Un plaisir naturel envahissait Malden chaque fois qu'il découvrait l’un des membres de sa section qu’il pensait morts. Certains, plus que d’autres étaient meurtris et aidés par leurs camarades. Des bandages souvent douteux se trouvaient comprimés contre leur blessure en imbibant le tissu d’une couleur bien rouge. Malden préférait les savoir dans cet état que de mettre la main sur les objets de sa quête. Ce fut les absents et les colliers d’identification qu’on lui tendait à chaque rencontre qui chagrinait le lieutenant Devràn. Le moindre d’entre eux se voyait être comme un coup douloureux porté au jeune officier qui cherchait à ne rien laisser paraître. Les plaques venaient finir dans le petit sac que tenait Malden. Les soldats s'unissaient ainsi une dernière fois avant de disparaître à jamais dans l'anonymat de ce conflit industriel ou la mort n’était réduite qu'à des chiffres.

Malden n’était pas le seul agent de mort qui allait à la rencontre de soldats.

Certains brancards charriaient des dépouilles couvertes par leur veste comme unique linceul. Malden espérait un traitement honorable pour ces défunts soldats, mais son arrivée au front lui avait montré le sort réservé aux simples hommes de troupe. Les servants d’Ashai accompagnaient certes les disparus parce que ce devoir leur incombait. Mais leur office exclusivement cérémoniel se trouvait qu'illusoire, car c'étaient les fosses communes qui attendaient les corps de tous ces braves combattants. Ces prêtres, ces formes toutes habillées de noir, fendaient la foule en silence. Une aura inquiétante émanait d’eux. Malden les regardait passer comme la curiosité qu'ils étaient.

Les servants du culte d’Apolion quant à eux, hommes comme femmes, apportaient leur aide aux vivants en contribuant aux soins des soldats. Ils écoutaient les personnes encore choqués par le combat ou accompagnaient les mourants durant leur dernier instant en procurant un peu de compassion à cet univers de douleur.
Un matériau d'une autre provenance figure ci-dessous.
-- ==== Sys2Proof/Laws/FrameEntries.lean ====
section
/-! SUPPORT. Which parts of the state the operations of Machine/Entries.lean may change (State.agree). -/

namespace Sys2Proof.Machine

theorem execRemoteRequest_frame {A : List Part} {s0 : State} (r : RemoteReq) (s : State) (hs : s0.agree A s)
    (hw : partsIn [.out, .pins, .sb, .polders, .cad, .keys, .link, .stack, .fau, .rings, .obj, .fns, .tracer, .gauge, .power, .free] A = true) :
    FrameOut A s0 (execRemoteRequest r s) := by
  unfold execRemoteRequest
  try dsimp only
  repeat' (first
      | with_reducible exact frameOut_fault | (with_reducible apply frameOut_next)
      | (with_reducible refine frameOut_ite ?_ ?_) | with_reducible assumption | (with_reducible intro _)
      | with_reducible apply enter_frame | with_reducible apply submitOp_frame
      | (with_reducible exact partsIn_trans (by decide) hw) | (with_reducible refine ite_frame ?_ ?_) | split
      | (dsimp only))

theorem execCompletion_frame {A : List Part} {s0 : State} (s : State) (hs : s0.agree A s)
    (hw : partsIn [.out, .pins, .sb, .datum, .polders, .cad, .keys, .link, .stack, .tray, .fau, .rings, .coll, .bars, .sca, .obj, .fns, .charts, .tracer, .gauge, .power, .pool, .free] A = true) :
    FrameOut A s0 (execCompletion s) := by
  unfold execCompletion
  try dsimp only
  repeat' (first
      | with_reducible exact frameOut_fault | (with_reducible apply frameOut_next)
      | (with_reducible refine frameOut_ite ?_ ?_) | with_reducible assumption | (with_reducible intro _)
      | with_reducible apply resume_frame | with_reducible apply serveCompletion_frame
      | with_reducible apply withFau_frame | (with_reducible exact partsIn_trans (by decide) hw) | split
      | (dsimp only))

theorem execLinkNoticeReceive_frame {A : List Part} {s0 : State} (port : BitVec 8) (packet : Bytes) (s : State)
    (hs : s0.agree A s)
    (hw : partsIn [.out, .pins, .sb, .datum, .polders, .cad, .keys, .link, .stack, .tray, .fau, .rings, .coll, .bars, .sca, .obj, .fns, .charts, .tracer, .gauge, .power, .pool, .free] A = true) :
    FrameOut A s0 (execLinkNoticeReceive port packet s) := by
  unfold execLinkNoticeReceive
  try dsimp only
  repeat' (first
      | with_reducible exact frameOut_fault | (with_reducible apply frameOut_next)
      | (with_reducible refine frameOut_ite ?_ ?_) | with_reducible assumption | (with_reducible intro _)
      | with_reducible apply arriveNotice_frame | with_reducible apply enter_frame
      | with_reducible apply resume_frame | (with_reducible exact partsIn_trans (by decide) hw)
      | (with_reducible refine ite_frame ?_ ?_) | split | (dsimp only))

theorem serveOp_frame {A : List Part} {s0 : State} (op : BitVec 8) (s : State) (hs : s0.agree A s)
    (hw : partsIn [.out, .pins, .sb, .datum, .polders, .cad, .keys, .link, .stack, .tray, .fau, .rings, .coll, .bars, .sca, .obj, .fns, .charts, .tracer, .gauge, .power, .pool, .free] A = true) :
    s0.agree A (serveOp op s) := by
  unfold serveOp
  try dsimp only
  repeat' (first
      | with_reducible assumption | (with_reducible intro _) | with_reducible apply resume_frame
      | with_reducible apply serveRequest_frame | with_reducible apply withDomains_frame
      | with_reducible apply withFau_frame | (with_reducible exact partsIn_trans (by decide) hw)
      | (with_reducible refine ite_frame ?_ ?_) | split)

theorem execLoad_frame {A : List Part} {s0 : State} (s : State) (hs : s0.agree A s)
    (hw : partsIn [.out, .pins, .sb, .datum, .polders, .cad, .keys, .link, .stack, .tray, .fau, .rings, .coll, .bars, .sca, .obj, .fns, .charts, .tracer, .gauge, .power, .pool, .free] A = true) :
    FrameOut A s0 (execLoad s) := by
  unfold execLoad
  try dsimp only
  repeat' (first
      | with_reducible exact frameOut_fault | (with_reducible apply frameOut_next)
      | (with_reducible refine frameOut_ite ?_ ?_) | with_reducible assumption | (with_reducible intro _)
      | with_reducible apply serveOp_frame | (with_reducible exact partsIn_trans (by decide) hw) | (dsimp only))

theorem execStore_frame {A : List Part} {s0 : State} (s : State) (hs : s0.agree A s)
    (hw : partsIn [.out, .pins, .sb, .datum, .polders, .cad, .keys, .link, .stack, .tray, .fau, .rings, .coll, .bars, .sca, .obj, .fns, .charts, .tracer, .gauge, .power, .pool, .free] A = true) :
    FrameOut A s0 (execStore s) := by
  unfold execStore
  try dsimp only
  repeat' (first
      | with_reducible exact frameOut_fault | (with_reducible apply frameOut_next)
      | (with_reducible refine frameOut_ite ?_ ?_) | with_reducible assumption | (with_reducible intro _)
      | with_reducible apply serveOp_frame | (with_reducible exact partsIn_trans (by decide) hw) | (dsimp only))

theorem execAtomic_frame {A : List Part} {s0 : State} (s : State) (hs : s0.agree A s)
    (hw : partsIn [.out, .pins, .sb, .datum, .polders, .cad, .keys, .link, .stack, .tray, .fau, .rings, .coll, .bars, .sca, .obj, .fns, .charts, .tracer, .gauge, .power, .pool, .free] A = true) :
    FrameOut A s0 (execAtomic s) := by
  unfold execAtomic
  try dsimp only
  repeat' (first
      | with_reducible exact frameOut_fault | (with_reducible apply frameOut_next)
      | (with_reducible refine frameOut_ite ?_ ?_) | with_reducible assumption | (with_reducible intro _)
      | with_reducible apply serveOp_frame | (with_reducible exact partsIn_trans (by decide) hw) | (dsimp only))

theorem execReduceIntoRemoteMemory_frame {A : List Part} {s0 : State} (s : State) (hs : s0.agree A s)
    (hw : partsIn [.out, .pins, .sb, .datum, .polders, .cad, .keys, .link, .stack, .tray, .fau, .rings, .coll, .bars, .sca, .obj, .fns, .charts, .tracer, .gauge, .power, .pool, .free] A = true) :
    FrameOut A s0 (execReduceIntoRemoteMemory s) := by
  unfold execReduceIntoRemoteMemory
  try dsimp only
  repeat' (first
      | with_reducible exact frameOut_fault | (with_reducible apply frameOut_next)
      | (with_reducible refine frameOut_ite ?_ ?_) | with_reducible assumption | (with_reducible intro _)
      | with_reducible apply serveOp_frame | (with_reducible exact partsIn_trans (by decide) hw) | (dsimp only))

theorem execMulticastStore_frame {A : List Part} {s0 : State} (s : State) (hs : s0.agree A s)
    (hw : partsIn [.out, .pins, .sb, .datum, .polders, .cad, .keys, .link, .stack, .tray, .fau, .rings, .coll, .bars, .sca, .obj, .fns, .charts, .tracer, .gauge, .power, .pool, .free] A = true) :
    FrameOut A s0 (execMulticastStore s) := by
  unfold execMulticastStore
  try dsimp only
  repeat' (first
      | with_reducible exact frameOut_fault | (with_reducible apply frameOut_next)
      | (with_reducible refine frameOut_ite ?_ ?_) | with_reducible assumption | (with_reducible intro _)
      | with_reducible apply serveOp_frame | (with_reducible exact partsIn_trans (by decide) hw) | (dsimp only))

theorem execSignal_frame {A : List Part} {s0 : State} (s : State) (hs : s0.agree A s)
    (hw : partsIn [.out, .pins, .sb, .datum, .polders, .cad, .keys, .link, .stack, .tray, .fau, .rings, .coll, .bars, .sca, .obj, .fns, .charts, .tracer, .gauge, .power, .pool, .free] A = true) :
    FrameOut A s0 (execSignal s) := by
  unfold execSignal
  try dsimp only
  repeat' (first
      | with_reducible exact frameOut_fault | (with_reducible apply frameOut_next)
      | (with_reducible refine frameOut_ite ?_ ?_) | with_reducible assumption | (with_reducible intro _)
      | with_reducible apply serveOp_frame | (with_reducible exact partsIn_trans (by decide) hw) | (dsimp only))

theorem execFence_frame {A : List Part} {s0 : State} (s : State) (hs : s0.agree A s)
    (hw : partsIn [.out, .pins, .sb, .datum, .polders, .cad, .keys, .link, .stack, .tray, .fau, .rings, .coll, .bars, .sca, .obj, .fns, .charts, .tracer, .gauge, .power, .pool, .free] A = true) :
    FrameOut A s0 (execFence s) := by
  unfold execFence
  try dsimp only
  repeat' (first
      | with_reducible exact frameOut_fault | (with_reducible apply frameOut_next)
      | (with_reducible refine frameOut_ite ?_ ?_) | with_reducible assumption | (with_reducible intro _)
      | with_reducible apply serveOp_frame | (with_reducible exact partsIn_trans (by decide) hw) | (dsimp only))

theorem execSignalHoldRelease_frame {A : List Part} {s0 : State} (index : Nat) (s : State) (hs : s0.agree A s)
    (hw : partsIn [.out, .pins, .sb, .datum, .polders, .cad, .keys, .link, .stack, .tray, .fau, .rings, .coll, .bars, .sca, .obj, .fns, .charts, .tracer, .gauge, .power, .pool, .free] A = true) :
    FrameOut A s0 (execSignalHoldRelease index s) := by
  unfold execSignalHoldRelease
  try dsimp only
  repeat' (first
      | with_reducible exact frameOut_fault | (with_reducible apply frameOut_next)
      | (with_reducible refine frameOut_ite ?_ ?_) | with_reducible assumption | (with_reducible intro _)
      | with_reducible apply releaseHold_frame | with_reducible apply resume_frame
      | (with_reducible exact partsIn_trans (by decide) hw) | (with_reducible refine ite_frame ?_ ?_) | split
      | (dsimp only))

theorem execFenceAnswerRelease_frame {A : List Part} {s0 : State} (index : Nat) (s : State) (hs : s0.agree A s)
    (hw : partsIn [.out, .pins, .sb, .datum, .polders, .cad, .keys, .link, .stack, .tray, .fau, .rings, .coll, .bars, .sca, .obj, .fns, .charts, .tracer, .gauge, .power, .pool, .free] A = true) :
    FrameOut A s0 (execFenceAnswerRelease index s) := by
  unfold execFenceAnswerRelease
  try dsimp only
  repeat' (first
      | with_reducible exact frameOut_fault | (with_reducible apply frameOut_next)
      | (with_reducible refine frameOut_ite ?_ ?_) | with_reducible assumption | (with_reducible intro _)
      | with_reducible apply releaseHold_frame | with_reducible apply resume_frame
      | (with_reducible exact partsIn_trans (by decide) hw) | (with_reducible refine ite_frame ?_ ?_) | split
      | (dsimp only))

theorem execWriteAcknowledged_frame {A : List Part} {s0 : State} (index : Nat) (s : State) (hs : s0.agree A s)
    (hw : partsIn [.out, .pins, .sb, .datum, .polders, .cad, .keys, .link, .stack, .tray, .fau, .rings, .coll, .bars, .sca, .obj, .fns, .charts, .tracer, .gauge, .power, .pool, .free] A = true) :
    FrameOut A s0 (execWriteAcknowledged index s) := by
  unfold execWriteAcknowledged
  try dsimp only
  repeat' (first
      | with_reducible exact frameOut_fault | (with_reducible apply frameOut_next)
      | (with_reducible refine frameOut_ite ?_ ?_) | with_reducible assumption | (with_reducible intro _)
      | with_reducible apply acknowledged_frame | with_reducible apply resume_frame
      | (with_reducible exact partsIn_trans (by decide) hw) | split | (dsimp only))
La triste quête du lieutenant se poursuivit un bon moment parmi les brigades durement éprouvées. Et ce, jusqu'à ce que son nez sentît quelques odeurs cassant la monotonie du champ de bataille. Ce fut comme si Malden n'était plus habitué à autre chose que la mort à présent, mais un fumet aguicheur planait dans la tranchée malmenée par les affrontements.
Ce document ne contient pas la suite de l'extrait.